/-- R149, R147, R170, R171, R252, R175, R176, R184, R185: each millisecond of precharge may bring a pulse; precharge ends when every
high island operates, or at P_PRE_TMO with F-0111 and ST_TIMEOUT; a period boundary loads the shadows of its bridge; the fourth
missed update raises F-0203; a start locks and matches at a period boundary after the one it became ready in; both requests of a leg
on in one tick hold both sides off, until the requests part, and record F-0201, which too many in 100 ms raise at L3; a due six-step instant toggles its leg;
and a trigger samples. -/
def Obligations.PwmRowsAct : Prop :=
  ∀ (s : State),
    (∀ m : Fin 8, isUp s = true → precharging s m = true →
      (exec (.prechargePulse m) s = .next (forEach (machBridges s m) (fun b v =>
        let br := bridgeAt v b
        if (br.pulseOk && pulsesAllowed s m && decide (br.pulses < bGate v b 0xF2)) = true then
          if (!br.active.indep || br.pulses != 0 && decide (v.time.dev < br.pulseAt + 400000)) = true then v
          else zeroPulse b (modBridge b (fun br => { br with pulses := br.pulses + 1, pulseAt := v.time.dev }) v)
        else modBridge b (fun br => { br with pulseOk := false }) v) s)) ∧
      (allOperating s m = true → exec (.prechargeComplete m) s = .next (endPrecharge m s)) ∧
      (allOperating s m = false → (machAt s m).phStart + bGate s m 0xF1 * 400000 ≤ s.time.dev →
        ∃ v, v = finishMach m ST_TIMEOUT (detail RS_NONE (ixByte m) 0) (note 0x0111 (srcMach m) [] (toIdle m s)) ∧
          exec (.prechargeTimeout m) s = .next (match windingGroup s m with
            | some g => raise0508 g v
            | none => v))) ∧
    (∀ (b : Fin 8) (peak : Bool), timerOn s b = true → boundaryDue s b peak = true →
      exec (.periodBoundary b peak) s = .next (periodBoundary b peak s)) ∧
    (∀ b : Fin 8, timerOn s b = true → 4 ≤ (bridgeAt s b).miss → stOf s b = .running →
      exec (.missedUpdateLimit b) s = .next (raiseFault 0x0203 b (srcBridge b) (.bridge b) [] s)) ∧
    (∀ m : Fin 8, isUp s = true → isStart (machAt s m).ph = true → (machAt s m).ready = true →
      allIn s (machBridges s m) .armed = true → (machAt s m).readyAt < s.time.dev →
      (bridgeAt s (setBridge s m 0)).lastBoundary = some s.time.dev → rectWaits s m = false →
      exec (.lockAndMatch m) s = .next (lockMatch m s)) ∧
    (∀ leg : Fin 24, let b := legBridge s leg
      let k := legPhase s leg
      timerOn s b = true → isActive (stOf s b) = true →
      let u := driveLeg false .none leg s
      let asked := if stOf s b = .running then [] else pulseRequests s b leg
      let v := modBridge b (fun br => { br with
        sched := br.sched ++ asked, xon := recentRefusals u b ++ [u.time.dev], xonLeg := leg.val, held := br.held.set k true,
        reqHigh := br.reqHigh.set k false, reqLow := br.reqLow.set k false,
        onHigh := br.onHigh.set k 0, onLow := br.onLow.set k 0 }) u
      ((bridgeAt v b).xon.length ≤ bPwm v b 0x86 →
        exec (.interlockRefusal leg) s = .next (note 0x0201 (srcBridge b) [ixByte leg] v)) ∧
      (bPwm v b 0x86 < (bridgeAt v b).xon.length → exec (.interlockRefusal leg) s = .next v)) ∧
    (∀ b : Fin 8, timerOn s b = true → isActive (stOf s b) = true → bPwm s b 0x86 < (recentRefusals s b).length →
      (bridgeAt s b).ovr.any (fun o => o.src == .fault 0x0201) = false →
      exec (.refusalLimit b) s =
        .next (raiseAtLeast 3 0x0201 b (srcBridge b) (.bridge b) [ixByte (bridgeAt s b).xonLeg] s)) ∧
    (∀ (leg : Fin 24) (t : Toggle) (ts : List Toggle), let b := legBridge s leg
      let k := legPhase s leg
      (bridgeAt s b).active.toggles.getD k [] = t :: ts → timerOn s b = true → (bridgeAt s b).active.sixstep = true →
      (bridgeAt s b).st = .running → ticksTo s t.time = 0 ∨ 2 ^ 31 < ticksTo s t.time →
      exec (.sixstepToggle leg) s = .next (runToggle b k s)) ∧
    (∀ (b : Fin 8) (obs : TrigObs), obs.codeA.length = 3 → obs.codeB.length = 3 → obs.vph.length = 3 →
      (timerOn s b = true → stOf s b ≠ .disabled → trigUsed s b obs.trig = true → trigDue s b obs.trig = true →
        let n := obs.trig.val
        let v := if n = 0 then trigger0 b obs s else triggerX b n obs s
        exec (.adcTrigger b obs) s = .next (compareEvent 1 b (trigSample v b n).time true (monitorTrigger b n v))) ∧
      (isUp s = true → stOf s b = .disabled → obs.trig = 0 → exec (.adcTrigger b obs) s = .next (sampleGen b obs s)))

──────────

__Work request__: All lines in the data above from the one with "(allOperating s m = true" through the one with "exec (.prechargeTimeout m)" must be repeated exactly, and no others.

__Expected answer__:
      (allOperating s m = true → exec (.prechargeComplete m) s = .next (endPrecharge m s)) ∧
      (allOperating s m = false → (machAt s m).phStart + bGate s m 0xF1 * 400000 ≤ s.time.dev →
        ∃ v, v = finishMach m ST_TIMEOUT (detail RS_NONE (ixByte m) 0) (note 0x0111 (srcMach m) [] (toIdle m s)) ∧
          exec (.prechargeTimeout m) s = .next (match windingGroup s m with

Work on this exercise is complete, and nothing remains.